### Specific Model Loading vs. AutoModel Loading

* This is an attempt to compare specific model loading using {ModelName}ForCausalLM.from_pretrained() to AutoModelForCausalLM.from_pretrained() to determine if there are any problems, specifically with the Falcon model.
* We will use Falcon1B because this is being done on a computer with a small GPU.

#### Check CUDA Availability

* We first need to check to ensure that CUDA is available.  We can start with the nvidia-smi shell tool.

In [7]:
!nvidia-smi

Failed to initialize NVML: Unknown Error


In [5]:
!pip install -U torch



In [6]:
import torch
print(torch.__version__)

if torch.cuda.is_available():
    print("GPU is available.")
else:
    print("GPU is not available. Check your CUDA installation.")

current_device = torch.cuda.current_device()
print(f"Current GPU device: {current_device}")
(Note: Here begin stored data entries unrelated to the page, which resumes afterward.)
-- ==== Sys2Proof/Machine/Dispatch.lean ====
section
/-! DEFINITION. One arm per constructor of `Instr`: the meaning of each instruction and event. -/

namespace Sys2Proof.Machine
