/-- The correction of the timestamp that a number of nanoseconds allows: 1 ns in every 1,024 ns (spec/16 R351). -/
def State.correction (s : State) (ns : Nat) : Int :=
  let room : Int := (s.now.toNat + ns) / 1024 - s.now.toNat / 1024
  max (-room) (min room s.drift)
/-- What recurs when the die cycle count reaches a multiple of 8,192 or 65,536 (spec/17 R364, R367), and at the timestamp master
every 65,536 ns (spec/16 R351). -/
def State.periodic (s : State) (cycles ns : Nat) : List Instr :=
  (if s.cycle / 8192 < (s.cycle + cycles) / 8192 then [.frameStart] else []) ++
  (if s.cycle / 65536 < (s.cycle + cycles) / 65536 then [.deadlockSnapshot 0, .deadlockSnapshot 1, .deadlockSnapshot 2, .deadlockSnapshot 3]
    else []) ++
  (if s.mgmt.isMaster && decide (s.now.toNat / 65536 < (s.now.toNat + ns) / 65536) then [.timestampSync 0 0] else [])
/-- Time that passes (log 3): die cycles and nanoseconds. -/
def State.pass (s : State) (cycles ns : Nat) : State :=
  let d := s.correction ns
  { s with cycle := s.cycle + cycles, now := s.now + BitVec.ofInt 64 (ns + d), drift := s.drift - d
           agenda := s.agenda ++ s.periodic cycles ns }
/-- The nanoseconds in a number of die cycles at the clock step in force: 3.0 × (1 − n/16) GHz (spec/18 R390). -/
def Mgmt.nanos (m : Mgmt) (cycles : Nat) : Nat := cycles * 16 / (48 - 3 * m.clkstep)
/-- One die cycle passes. -/
def State.tick (s : State) : State := s.pass 1 (s.mgmt.nanos (s.cycle + 1) - s.mgmt.nanos s.cycle)
/-- Cycles pass one by one. -/
def State.ticks : (n : Nat) → State → State
  | 0, s => s
  | n + 1, s => State.ticks n s.tick

/-- A slot is in the rotation (spec/02 Table 2.7). -/
def Slot.runs (t : Slot) : Bool := t.state == .issue || t.state == .handler

/-- Fetching the word at the PC of a slot and decoding it: the instruction, or the value that its Illegal Instruction trap
reports (spec/05 R106, R110 step 1; spec/13 Table 13.5). -/
noncomputable def State.next (s : State) (g : Nat) : Except Word Instr :=
  let t := s.slot g
  match s.fetch t with
  | none => .error (wordN t.pc)
  | some w =>
    match decode w.toNat with
    | .ok i => .ok i
    | .error _ => .error (w.setWidth 64)

/-- The word at a slot's PC fetched, decoded and carried out, or the trap that the fetch raises. -/
noncomputable def fetchRun (run : Instr → State → Host.Outcome State Fault Refusal) (g : Nat) (s : State) :
    Host.Outcome State Fault Refusal :=
  match s.next g with
  | .ok i => run i { s with cur := g }
  | .error v => run (.slotTrap g 1 v) { s with cur := g }
/-- Between two states a slot has taken a trap: it runs in its trap bank, its task has died, or it is being saved for TASK delivery. -/
def tookTrap (s s' : State) (g : Nat) : Bool :=
  ((s'.slot g).status.tbank && !(s.slot g).status.tbank) || (s'.slot g).task != (s.slot g).task || (s'.slot g).freeze != (s.slot g).freeze
/-- The state after the trap that a slot's next instruction raises at its fetch or its checks, if it raises one. -/
noncomputable def trapAt (run : Instr → State → Host.Outcome State Fault Refusal) (s : State) (g : Nat) : Option State :=
  if !(s.slot g).runs then none
  else match fetchRun run g s with
    | .next s' => if tookTrap s s' g then some s' else none
    | _ => none
/-- One slot at its instruction boundary (spec/13 R273): a kill, a trap at fetch or decoding, or the issue of the instruction at its PC. A
pre-emption comes after them: a slot whose issue has stopped for it takes no more than a trap. -/
noncomputable def attempt (run : Instr → State → Host.Outcome State Fault Refusal) (g : Nat) (s : State) :
    Host.Outcome State Fault Refusal :=
  let t := s.slot g
  if t.killable then run (.kill g) s
  else if t.heldBy.isSome || t.deferred.isSome then .next { s with stalled := true }
  else if t.frozen && !s.inLockstep t then .next ((trapAt run s g).getD { s with stalled := true })
  else fetchRun run g s
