/-- A store of 64 bytes at offset 0 of the window of an enabled queue with room enters its ring and its event is due; any other is dropped
and counted, the count saturating. QCFG_WRITE writes a register when the value is legal. The head of a queue that is the only one with a
command is taken when the ROM is READY and the partition has its turn. ADAPTER_PREFETCH runs up to 8 entries ahead: entries that name no
adapter change nothing else, and lines that the host holds of the entry of a RUN are asked for; no memory changes (spec/14 R291 to R293, R300;
spec/16 R354). -/
def Sys2Proof.Claims.QueueEvents : Prop :=
  ∀ (s : State) (n : Nat), n < 2048 →
    let q := s.queue n
    let room := q.cfg0.getLsbD 63 = true ∧ (q.posted - q.taken).toNat < 2 ^ (q.cfg0.toNat / 2 ^ 36 % 16)
    (∀ (data : Bytes), data.length = 64 → room → Gives (.commandStore n 0 data) s
      { s with queues := Assoc.set s.queues n { q with ring := q.ring ++ [data], posted := q.posted + 1 }
               agenda := s.agenda ++ [commandEvent n data, .adapterPrefetch n] }) ∧
    (∀ (data : Bytes), data.length ≠ 64 ∨ ¬room → Gives (.commandStore n 0 data) s
      { s with queues := Assoc.set s.queues n { q with overrun := if q.overrun = 0xFFFF then 0xFFFF else q.overrun + 1 } }) ∧
    (∀ (data : Bytes) (o : Nat), o ≠ 0 → Gives (.commandStore n o data) s s) ∧
    (∀ v, QcfgFine q v → Gives (.qcfgWrite n false v) s { s with queues := Assoc.set s.queues n { q with cfg0 := v } }) ∧
    (∀ v, ¬QcfgFine q v → Gives (.qcfgWrite n false v) s s) ∧
    (∀ v : Word, v.toNat < 2 ^ 56 → Gives (.qcfgWrite n true v) s { s with queues := Assoc.set s.queues n { q with cfg1 := v } }) ∧
    (∀ v : Word, 2 ^ 56 ≤ v.toNat → Gives (.qcfgWrite n true v) s s) ∧
    (∀ b rest, q.ring = b :: rest → s.mgmt.state = .ready → s.hasTurn (s.coreDie q.part) 256 q.part = true → 1 ≤ q.weight → s.queues = [(n, q)] →
      (byteAt b 1).getLsbD 0 = false ∨ q.taken = q.done →
      ∃ c u, s.take n = some (c, u) ∧ c.bytes = b ∧ c.queue = n ∧ c.part = q.part ∧ c.taccept = s.now ∧ c.outcome = none ∧
        u.commands = s.commands ++ [c] ∧ u.mem = s.mem ∧ (u.queue n).ring = rest ∧ (u.queue n).taken = q.taken + 1) ∧
    (q.cfg0.getLsbD 63 = true → q.cfg1 ≠ 0 →
      ((∀ b ∈ q.ring, byteAt b 0 ≠ 4 ∨ field b 48 4 = 0xFFFFFFFF) →
        Gives (.adapterPrefetch n) s { s with queues := Assoc.set s.queues n { q with ahead := max q.ahead (min 8 q.ring.length) } }) ∧
      (∃ t, Gives (.adapterPrefetch n) s t ∧ t.mem = s.mem ∧ t.slots = s.slots ∧ t.agenda = s.agenda ∧ t.commands = s.commands ∧
        t.queue n = { q with ahead := max q.ahead (min 8 q.ring.length) } ∧
        (∀ b rest, q.ring = b :: rest → q.ahead = 0 → byteAt b 0 = 4 →
          let entry := s.adapterRead q.part n b
          entry.fault = false → ∀ l ∈ entry.lines, (s.die l.1).snooped.contains l.2 = false → Egress.snoop l.1 l.2 false ∈ t.egress))) ∧
    (q.cfg0.getLsbD 63 = false ∨ q.cfg1 = 0 → Gives (.adapterPrefetch n) s s)
/-- NOP and CANCEL of no instance, UNLOAD of an image that is absent, busy or free, and unknown opcodes are decided with the status of spec/14
Table 14.5. CANCEL of a live instance makes its root scope CANCELLING. LOAD of an image that passes its checks enters it, when the store has
room, under a handle that no image of the partition has, and reports the handle. RUN of a template whose buffers are bound creates an
instance with a record for each node, or reports TUNFULL. (spec/14 R293, R294, R296.) Choices of the model that it rests on: log 2, 14, 16, 51, 77. -/
def Obligations.Commands : Prop :=
  ∀ (s u : State) (n op : Nat) (c : Command), Admits s n op c u →
    (op = 1 → commandBad c.bytes [] = false → Gives (.nopCommand n) s (decided u c 0 0 0)) ∧
    (op = 0 ∨ 5 < op → Gives (.nopCommand n) s (decided u c 16 0 0)) ∧
    (op = 3 → commandBad c.bytes [24, 25] = false →
      (u.image c.part (field c.bytes 24 2) = none → Gives (.unloadImage n) s (decided u c 18 0 0)) ∧
      (u.image c.part (field c.bytes 24 2) ≠ none → (∃ i ∈ u.instances, i.part = c.part ∧ i.image = field c.bytes 24 2) →
        Gives (.unloadImage n) s (decided u c 22 0 0)) ∧
      (u.image c.part (field c.bytes 24 2) ≠ none → (∀ i ∈ u.instances, i.part = c.part → i.image ≠ field c.bytes 24 2) →
        ∃ t, Gives (.unloadImage n) s t ∧ t.image c.part (field c.bytes 24 2) = none ∧ t.mem = u.mem ∧ t.slots = u.slots ∧
          t.commands = (decided u c 0 0 0).commands ∧ t.agenda = u.agenda ++ [.completionRecord c.id])) ∧
    (op = 5 → commandBad c.bytes [24, 25, 26, 27] = false →
      (u.instanceOf c.part (field c.bytes 24 4) = none → Gives (.cancelCommand n) s (decided u c 23 0 0)) ∧
      (∀ i key, u.instanceOf c.part (field c.bytes 24 4) = some i → u.scopeOf c.part (i.scopes.getD 0 0) = some key → u.scopeState key = .active →
        ∃ t, Gives (.cancelCommand n) s t ∧ t.scopeState key = .cancelling ∧ t.commands = u.commands ∧ t.mem = u.mem)) ∧
    (op = 2 → commandBad c.bytes (List.range 17 |>.map (· + 24) |>.append [42, 43]) = false → byteAt c.bytes 40 = 0 →
      let src := fieldW c.bytes 24 8
      let len := field c.bytes 32 8
      let core := u.coreIssuer c.part c.queue
      let head := u.coreBytes core src 32 [] false
      let body := u.coreBytes core src len [] false
      let v := u.readDone core body
      head.fails = false → head.need = [] → head.lines = [] → headerBad head.bytes len = false → body.fails = false → body.need = [] → body.lines = [] →
        (∀ i, imageBad false body.bytes = some i → Gives (.loadImage n [] false) s (decided v c 17 i 0)) ∧
        (imageBad false body.bytes = none →
          let mine := u.images.filter (fun m => m.part = c.part)
          ∃ t, Gives (.loadImage n [] false) s t ∧ t.mem = u.mem ∧ (Config.peerModules c.part ≠ [] ∨
            if Config.imageStore < (mine.map (·.bytes)).sum + len ∨ 65535 ≤ mine.length then t = decided v c 24 0 0
             else ∃ h, (∀ m ∈ mine, m.handle ≠ h) ∧ 0 < h ∧ t.images = u.images ++ [v.imageOf c.part h false body.bytes] ∧
               t.commands = (decided u c 0 h 0).commands ∧ t.agenda = u.agenda ++ [.completionRecord c.id]))) ∧
    (op = 4 → (∀ i ∈ s.instances, i.part = c.part → i.starting = false) → (∀ x ∈ s.commands, x.queue = n → x.again = false) → commandBad c.bytes ((List.range 5 |>.map (· + 24)) ++ (List.range 20 |>.map (· + 32))) = false → (byteAt c.bytes 28).toNat ≤ 64 →
      (fieldW c.bytes 32 8).toNat % 16 = 0 →
      (u.image c.part (field c.bytes 24 2) = none → Gives (.runGraph n [] false) s (decided u c 18 0 0)) ∧
      (∀ m t, u.image c.part (field c.bytes 24 2) = some m → m.templates[field c.bytes 26 2]? = some t →
        let table := u.coreBytes (u.coreIssuer c.part c.queue) (fieldW c.bytes 32 8) (16 * (byteAt c.bytes 28).toNat) [] false
        let entry := u.adapterRead c.part c.queue c.bytes
        let v := (u.readDone (u.coreIssuer c.part c.queue) table).readDone (u.coreIssuer c.part c.queue 1) entry
        table.fails = false → table.need = [] → table.lines = [] → entry.fails = false → entry.need = [] → entry.lines = [] → u.locked = true → c.queue = n →
        (∀ e, bufferBad t table.bytes = some e → Gives (.runGraph n [] false) s (decided v c e.1 e.2 0)) ∧
        (bufferBad t table.bytes = none → v.diesOf c.part = [] →
          Config.peerModules c.part ≠ [] ∨ Gives (.runGraph n [] false) s (decided v c 26 0 0)) ∧
        (bufferBad t table.bytes = none → v.diesOf c.part ≠ [] → u.mgmt.package < 1024 →
          let made := v.instantiate c m t (field c.bytes 26 2) table.bytes (v.homesOf c.part)
          (∀ i, made = .error i → Gives (.runGraph n [] false) s (decided v c 21 i 0)) ∧
          (∀ x, made = .ok x → Gives (.runGraph n [] false) s x ∧ ∃ i, x.instances = u.instances ++ [i] ∧ i.cmd = c.id ∧ i.part = m.part ∧
            i.serial = (v.part m.part).nextSerial.toNat ∧ i.nodes.length = t.nodes.length ∧ i.scopes.length = t.scopes.length ∧
            x.commands = u.commands))))
/-- The completion record of a decided command goes out once: the command is gone and its queue's DONE goes up by one; with CPL in a tile or
in DRAM of this module its 64 bytes are written there, with CPL 0 nowhere; with CPL elsewhere a request carries them, and the command is gone
once it has been performed. Its first words are SERIAL, the queue and the status (spec/14 R295,
Table 14.7). -/
def Sys2Proof.Claims.CompletionRecords : Prop :=
  ∀ (s : State) (c : Command) (st det ser : Nat), s.commands.find? (fun x => x.id == c.id) = some c → c.record = none → c.outcome = some (st, det, ser) →
    s.instances.find? (fun i => i.cmd == c.id) = none →
    let bs := s.completion c st det ser none
    let gone := fun (t : State) => t.commands = s.commands.filter (fun x => x.id != c.id) ∧ (t.queue c.queue).done = (s.queue c.queue).done + 1 ∧
      t.slots = s.slots ∧ t.agenda = s.agenda
    (fieldW c.bytes 16 8 = 0 → ∃ t, Gives (.completionRecord c.id) s t ∧ gone t ∧ t.mem = s.mem) ∧
    (∀ tgt, (fieldW c.bytes 16 8).toNat / 2 ^ 56 = 0 → fieldW c.bytes 16 8 ≠ 0 →
      s.translateNow c.part true .write (fieldW c.bytes 16 8) = .ok tgt →
      (tgt.remote = false → s.heldLines tgt bs.length = [] →
        ∃ t, Gives (.completionRecord c.id) s t ∧ gone t ∧ t.mem = (s.writeTarget tgt bs false).mem) ∧
      (tgt.remote = true → ∃ t r, Gives (.completionRecord c.id) s t ∧ t.mem = s.mem ∧ t.requests = s.requests ++ [r] ∧ r.id = s.nextId ∧
        r.kind = .block bs ∧ r.addr = fieldW c.bytes 16 8 ∧ r.wake = some (.completionRecord c.id) ∧
        t.commands = s.commands.map (fun x => if x.id = c.id then { x with record := some s.nextId } else x))) ∧
    (c.bytes.length = 64 → bs.length = 64 ∧ field bs 0 4 = ser % 2 ^ 32 ∧ field bs 4 2 = c.queue % 2 ^ 16 ∧ field bs 6 1 = st % 256 ∧
      fieldW bs 8 8 = fieldW c.bytes 8 8 ∧ fieldW bs 16 8 = c.taccept ∧ fieldW bs 24 8 = s.now ∧ field bs 32 4 = det % 2 ^ 32) ∧
    (∀ x id, s.commands.find? (fun y => y.id == x.id) = some x → x.record = some id → s.instances.find? (fun i => i.cmd == x.id) = none →
      (s.request id = none → ∃ t, Gives (.completionRecord x.id) s t ∧ t.commands = s.commands.filter (fun y => y.id != x.id) ∧
        (t.queue x.queue).done = (s.queue x.queue).done + 1) ∧
      (s.request id ≠ none → Gives (.completionRecord x.id) s s))
/-- The work queues: doorbells, commands, completion records (spec/14). Choices of the model that it rests on: log 2, 47, 51. -/
def Obligations.QueueRecords : Prop := Sys2Proof.Claims.QueueEvents ∧ Sys2Proof.Claims.CompletionRecords
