-- ==== Sys2Proof/Laws/PerInstr.lean ====
section
/-! SUPPORT. The word of an encoded instruction has 32 bits, and its major is not 0: one lemma for each constructor. -/

namespace Sys2Proof.Laws

theorem vmaskBits_lt (m : VMask) : vmaskBits m < 512 := by cases m <;> simp only [vmaskBits] <;> omega
theorem ktagBits_lt (k : KTag) : ktagBits k < 16384 := by cases k <;> simp only [ktagBits] <;> omega
theorem ctagBits_lt (k : CTag) : ctagBits k < 512 := by cases k <;> simp only [ctagBits] <;> omega
theorem rcCode_lt (r : Rc) : r.code < 8 := by cases r <;> decide
theorem orderCode_lt (o : AmoOrder) : o.code < 4 := by cases o <;> decide
theorem bit_lt (b : Bool) : bit b < 2 := by cases b <;> decide

/-- The word of an instruction has 32 bits, and the major of none is 0. -/
def Fits.Statement (i : Instr) : Prop := ∀ w, encode i = some w → 2 ^ 24 ≤ w ∧ w < 2 ^ 32

/-- The way every lemma below is shown. -/
theorem fits_of {i : Instr} {n : Nat} (h : encode i = some n) (lo : 16777216 ≤ n) (hi : n < 4294967296) : Fits.Statement i := by
  intro w hw; rw [h] at hw; cases hw; exact ⟨lo, hi⟩

theorem fits_event {i : Instr} (h : encode i = none) : Fits.Statement i := by intro w hw; rw [h] at hw; cases hw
device_properties = torch.cuda.get_device_properties(0)  # Replace 0 with the desired GPU index
print(f"GPU Name: {device_properties.name}")
print(f"GPU Memory Capacity: {device_properties.total_memory / 1e9} GB")

2.1.1+cu121
GPU is not available. Check your CUDA installation.


RuntimeError: No CUDA GPUs are available

#### Specific Model Loading

* First off, we will try to do this with auto model loading, which we have been able to do successfully previously.

In [1]:
# imports - Auto{Stuff}
from transformers import AutoModelForCausalLM, AutoTokenizer

  from .autonotebook import tqdm as notebook_tqdm


In [None]:
# 
model_identifier = "tiiuae/falcon-rw-1b"
# tokenizers are generally lightweight and are loaded into RAM. They are used to convert text into a format that the model can understand (like token IDs).
tokenizer = AutoTokenizer.from_pretrained(model_identifier)
# if a GPU is available and PyTorch is configured to use it, the model will be loaded into the GPU's memory. 
model = AutoModelForCausalLM.from_pretrained(model_identifier, trust_remote_code=True)